New Tool Effectively Monitors Sleep Quality in Parkinson’s Patients, Researchers Say
A new tool called cardiopulmonary coupling could be used to effectively evaluate sleep quality in Parkinson’s disease patients, who often experience sleep disorders, according to a study.
The study, “Assessment of sleep quality using cardiopulmonary coupling analysis in patients with Parkinson’s disease,” was published in Brain and Behavior.
Disturbances in sleep — such as insomnia, sleep apnea, excessive daytime sleepiness, and rapid eye movement sleep behavior disorder — affect between 40 percent and 98 percent of Parkinson’s patients.
The most common strategy to assess sleep disorders is by polysomnography, also called a sleep study — a test that records brain waves, levels of oxygen in the blood, heart rate, and breathing, as well as eye and leg movements.
But this type of approach has some limitations that can interfere with getting an accurate estimate of sleep staging and quality.
Researchers are now testing cardiopulmonary coupling (CPC) as a new method of evaluating sleep quality. The tool works by analyzing the connection between heart rate variability and respiratory volume variability.
CPC calculates the percentage of stable sleep, presented as high-frequency coupling, or unstable sleep, presented as very low-frequency coupling. Wake and rapid eye movement sleep exhibit very low-frequency coupling.
The study included 42 Parkinson’s disease patients — 18 men and 24 women — treated with levodopa or dopamine agonists, and 30 healthy individuals used as controls.
Researchers used CPC as well as the Pittsburgh Sleep Quality Index (PSQI) to assess and compare sleep quality. The PSQI is a self-reported questionnaire based on seven individual scores — subjective sleep quality, sleep latency, duration, sleep efficiency, sleep disturbances, use of sleep medications, and daytime dysfunction. The overall score ranges from zero to 21, with higher scores corresponding to increasingly impaired sleep.
Researchers defined subjective sleep quality based on the PSQI score, where a score of less than 10 was considered “good” sleep and score of 10 or higher was considered “poor” sleep.
PSQI scores were higher in Parkinson’s patients — a median score of 9 — than in the control group, who registered a median score of 6.27.
CPC analysis showed that stable sleep and sleep efficiency were significantly lower in Parkinson’s patients than in healthy controls — 31.6% vs. 36.37%, respectively.

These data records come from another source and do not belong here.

/-- The live state placed from a save area (R329). -/
def restore (k : Core) (x : Bool) (w : Nat) (l : List Byte) : Core :=
  let reg (f : Nat → Nat → Landing) : Core → Nat → Nat → Core := fun k i v => k.putReg x (f i v)
  let z : Restore := ⟨k, l⟩
  let z := z.items [0] 8 fun k _ v => k.setCtx x { k.ctx x with srkey := BitVec.ofNat 64 v }
  let z := z.items [0] 8 fun k _ v => k.setCtx x { k.ctx x with srctr := BitVec.ofNat 64 v }
  let z := z.items [0] 8 fun k _ v => k.setCtx x { k.ctx x with nfstat := BitVec.ofNat 3 v }
  let z := z.items (sptS w) 8 (reg fun i v => .s (BitVec.ofNat 5 i) (BitVec.ofNat 64 v))
  let z := z.items (sptA w) 8 (reg fun i v => .a (BitVec.ofNat 5 i) (BitVec.ofNat 64 v))
  let z := z.items (sptM w) 8 (reg fun i v => .m (BitVec.ofNat 3 i) (BitVec.ofNat 64 v))
  let z := z.items (if (sptP w).isEmpty then [] else [0]) 8 fun k _ v =>
    (sptP w).foldl (fun k i => k.putReg x (.p (BitVec.ofNat 3 i) (natBit v i))) k
  let z := z.items (if (sptQ w).isEmpty then [] else [0]) 8 fun k _ v =>
    let t := k.ctx x
    k.setCtx x { t with regs := { t.regs with q := BitVec.ofNat 16 (v &&& recField w 30 0 16) } }
  let z := (sptL w).foldl (fun z i => (List.range 3).foldl (fun (z : Restore) j =>
    let p := takeNum z.rest 8
    let t := z.core.ctx x
    ⟨z.core.setCtx x (t.setLc (i == 1) ((t.lc (i == 1)).setWord (BitVec.ofNat 2 j)
      (BitVec.ofNat 64 p.1))), p.2⟩) z) z
  let z := z.items (sptT w) 16 (reg fun i v => .t (BitVec.ofNat 4 i) (BitVec.ofNat 128 v))
  let z := z.items (sptK w) 16 (reg fun i v => .k (BitVec.ofNat 3 i) (BitVec.ofNat 128 v))
  let z := z.items (sptV w) 256 (reg fun i v => .v (BitVec.ofNat 6 i) (BitVec.ofNat 2048 v))
  let z := z.items (sptAcc w) 16904 fun k t v => k.putTile t v
  ((sptSpr w).foldl (fun (z : Restore) e =>
    ⟨({ z.core with spad := memWriteList z.core.spad e.1 (z.rest.take e.2) } : Core).healSpad
      fun p => e.1 ≤ p && p < e.1 + e.2, z.rest.drop e.2⟩) z).core

/-! ## The drain (R327, R151) -/

/-- Every result of the context's operations has landed, the barrier and event waits included. -/
def State.landedAll (s : State) (c : Nat) (x : Bool) : Bool :=
  let k := s.core c
  let t := k.ctx x
  let lands (i : Instr) : Bool :=
    match i with
    | .resultLand c' x' _ => c' == c && x' == x
    | _ => false
  t.wait.barg.isNone && t.wait.waitev.isEmpty && (k.timers.all fun e => !(lands e.2)) &&
    (s.agenda.all fun e => !(lands e.2)) &&
    (List.range 64).all fun d => (s.die d).racks.all fun q => !(q.core == c && q.x == x)

/-- Accesses, engine commands, array steps, tile operations and transposes of the context are over. -/
def State.workDone (s : State) (c : Nat) (x : Bool) : Bool :=
  let k := s.core c
  let t := k.ctx x
  (k.accs.all fun a => a.x != x) && (k.array ++ k.tile).all (fun j => j.x != x) &&
    (k.xq.all fun j => j.x != x) &&
    ((s.die (dieOf c)).cmds.all fun q => !(q.core == c && q.x == x && q.run == t.runOf) ||
      q.copyNode.isSome)

/-- The drain of a suspension. -/
def State.drained (s : State) (c : Nat) (x : Bool) : Bool := s.workDone c x && s.landedAll c x

/-- The drain of DONE (R151): the strand's accesses, commands, steps, gradient updates and ring entries are over,
a RACK's replay and answer among them, and s1 to s4 are full. A barrier or an event that another register awaits
holds nothing. -/
def State.doneDrained (s : State) (c : Nat) (x : Bool) : Bool :=
  s.workDone c x && (s.myEntries c x).isEmpty &&
    ([1, 2, 3, 4].all fun i => (s.ctx c x).regs.isFull (.s i)) &&
    (List.range 64).all fun d => (s.die d).racks.all fun q => !(q.core == c && q.x == x)

/-! ## Parking and spilling (R327, R328) -/

/-- The queue entry of a strand that stops at a safe point (R54, R62, R65), with the next number. -/
def State.stopEntry (s : State) (n : Strand) (kind : EntryKind) : Option QEntry :=
  match s.mdl.node? n.record, s.mdl.run? n.run with
  | some k, some r =>
    some { id := s.mdl.nextId, node := n.record, gang := r.gang, nodeId := n.nodeId, inst := n.inst,
           stage := n.stage, prio := n.prio,
           width := match kind with | .pinned _ _ _ _ | .spilled _ _ => 1 | .fresh => n.width,
           mask := k.r.dieMask, since := s.now, twin := false, kind := kind }
  | _, _ => none

def State.requeue (s : State) (c : Nat) (n : Strand) (kind : EntryKind) (d : Nat) : State :=
  match s.stopEntry n kind with
  | some e => s.fresh.2.enqueue d e
  | none => s.later 1 (.gangDispatch (dieOf c))

/-- The queue link of a strand that is about to enter die d's queue (R44, log 70). -/
def State.stopLink (s : State) (n : Strand) (kind : EntryKind) (d : Nat) : BitVec 16 :=
  match s.stopEntry n kind with
  | some e => s.linkOf d e
  | none => 0xFFFF

/-- The store path's number is noted when a drain is over. -/
def State.markDrain (s : State) (c : Nat) (x : Bool) : State :=
  s.modWait c x fun w => { w with drainMark := some (w.drainMark.getD (s.die (dieOf c)).nextPath) }

/-- The stores of the die's path that the strand may have read when its drain was over are at their homes, so
that its continuation can be released at PACKAGE scope, or its node at SYSTEM scope (R211, R327, R48). -/
def State.pathFlushed (s : State) (c : Nat) (x : Bool) : Bool :=
  match (s.ctx c x).wait.drainMark with
  | some m => s.pathDone (dieOf c) m
  | none => true

/-- The die whose queue a spilled strand enters: its own, unless that can hold it no more and the node is NONE
(R52, R327). -/
def State.spillDie (s : State) (d : Nat) (n : Strand) : Option Nat :=
  if n.cls != 0 || !(s.runsOf d 1).isEmpty then some d
  else match s.mdl.node? n.record with
    | some q => s.chooseDie q.r.dieMask 1 []
    | none => some d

In contrast, unstable sleep and sleep latency were higher among this population — 37.62% vs 32.37%, respectively.
Parkinson’s patients had an overall sleep efficiency of 72.81%, compared with 76.06% in healthy individuals. Wake and rapid eye movement sleep was also significantly higher in Parkinson’s patients than in healthy controls.
The team also measured the frequency of nocturia — the excessive need to wake and urinate during the night — which, along with the severity of Parkinson’s disease, was found to affect sleep quality in these patients.

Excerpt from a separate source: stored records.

def execHostBar2Write (off : Nat) (data : List Byte) (s : State) : Step :=
  .next (if s.bar2Has off data.length then s.bar2Write off data else s)

/-! ## Events lost, the Yew record (R364, R365) -/

/-- A read of EVLOST; one that takes LOST clears it (R6, R360). -/
def State.readEvlost (s : State) (p : Part) : State :=
  (s.respond (partBytes p (s.mdl.evLost.value s.now).toNat 0)).modMdl fun m =>
    { m with evLost := if takesLow p then m.evLost.cleared s.now else m.evLost }

def execEvlostRead (s : State) : Step := .next (s.readPart.2.readEvlost s.readPart.1)

def State.setYewIdx (s : State) (d : Nat) (v : Word) : State :=
  s.modDie d fun k => { k with yewIdx := v.setWidth 12 }

def execYewidxWrite (d : Nat) (v : Word) (s : State) : Step := onDie d (s.setYewIdx d v)

/-- The 32 bytes that YEWDATA0 to 3 show, as a number. -/
def Die.yewData (k : Die) : Nat :=
  match k.yew[k.yewIdx.toNat]? with
  | some e => e.word
  | none => 0

/-! ## Debug (R331, R332) -/

/-- DBGCTL's HALT and DRAIN written: the running context halts at the bundle boundary that this is, or goes
on. -/
def State.dbgHalt (s : State) (c : Nat) (v : Word) : State :=
  if !(getBit s.mdl.featAccept0 3) then s
  else s.modCore c fun k =>
    let h := getBit v 0
    { k with dbg := { k.dbg with
      halt := h, drain := getBit v 3, halted := h && !k.dbg.stepping, stepping := h && k.dbg.stepping } }

def execDbgctlHalt (c : Nat) (v : Word) (s : State) : Step := onCore c (s.dbgHalt c v)

/-- STEP written with 1 while HALTED: one bundle may reach commit or trap entry. -/
def State.dbgStep (s : State) (c : Nat) : State :=
  if !(getBit s.mdl.featAccept0 3) || !(s.core c).dbg.halted then s
  else s.modCore c fun k => { k with dbg := { k.dbg with
    halted := false, stepping := true, issued := false, accMark := k.nextAcc,
    jobMark := k.nextJob, cmdMark := s.mdl.nextId } }

def execDbgctlStep (c : Nat) (s : State) : Step := onCore c (s.dbgStep c)

/-- What the stepped bundle launched is over: its accesses have performed or entered the ring, its array
steps, tile operations and commands have ended. -/
def State.stepDrained (s : State) (c : Nat) : Bool :=
  let k := s.core c
  let g := k.dbg
  (k.accs.all fun a => a.id < g.accMark) && (k.array ++ k.tile).all (fun j => j.seq < g.jobMark) &&
    ((s.die (dieOf c)).cmds.all fun q => q.core != c || q.id < g.cmdMark)

/-- A stepped bundle has committed or trapped, and, under DRAIN, its work is over: HALTED returns. -/
def State.stepDone (s : State) (c : Nat) : State :=
  let g := (s.core c).dbg
  if !g.stepping || !g.issued then s
  else if g.drain && !(s.stepDrained c) then s.later 1 (.stepDrainDone c)
  else s.modCore c fun k => { k with dbg := { k.dbg with stepping := false, issued := false, halted := k.dbg.halt } }

def execStepDrainDone (c : Nat) (s : State) : Step := onCore c (s.stepDone c)

/-- DBGCTL as a whole. -/
def State.setDbg (s : State) (c : Nat) (v : Word) : State :=
  let s := s.dbgHalt c v
  if getBit v 2 then s.dbgStep c else s

/-! ## Register writes by access code (R360) -/

/-- A value with only the bits hi to lo kept. -/
def keep (v : Word) (hi lo : Nat) : Word := BitVec.ofNat 64 (slice v hi lo * 2 ^ lo)

/-- A new AGEPER: every die looks at its queue again when an entry of it next ages (R54, R56). -/
def State.setAgePer (s : State) (v : BitVec 32) : State :=
  let s := s.modMdl fun m => { m with agePer := v }
  (List.range 64).foldl (fun s d =>
    match s.nextTick d with
    | some n => s.later n (.agePeriodTick d)
    | none => s) s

“Our study reflects a poor overall sleep quality in patients with PD [Parkinson’s disease] based on both, CPC analysis and PSQI scores,” the researchers concluded. “Additionally, we observed that CPC analysis reflects the subjective sleep quality of patients with PD. CPC analysis can serve as a novel sleep monitoring tool to screen patients with ‘good’ and ‘poor’ sleep quality.”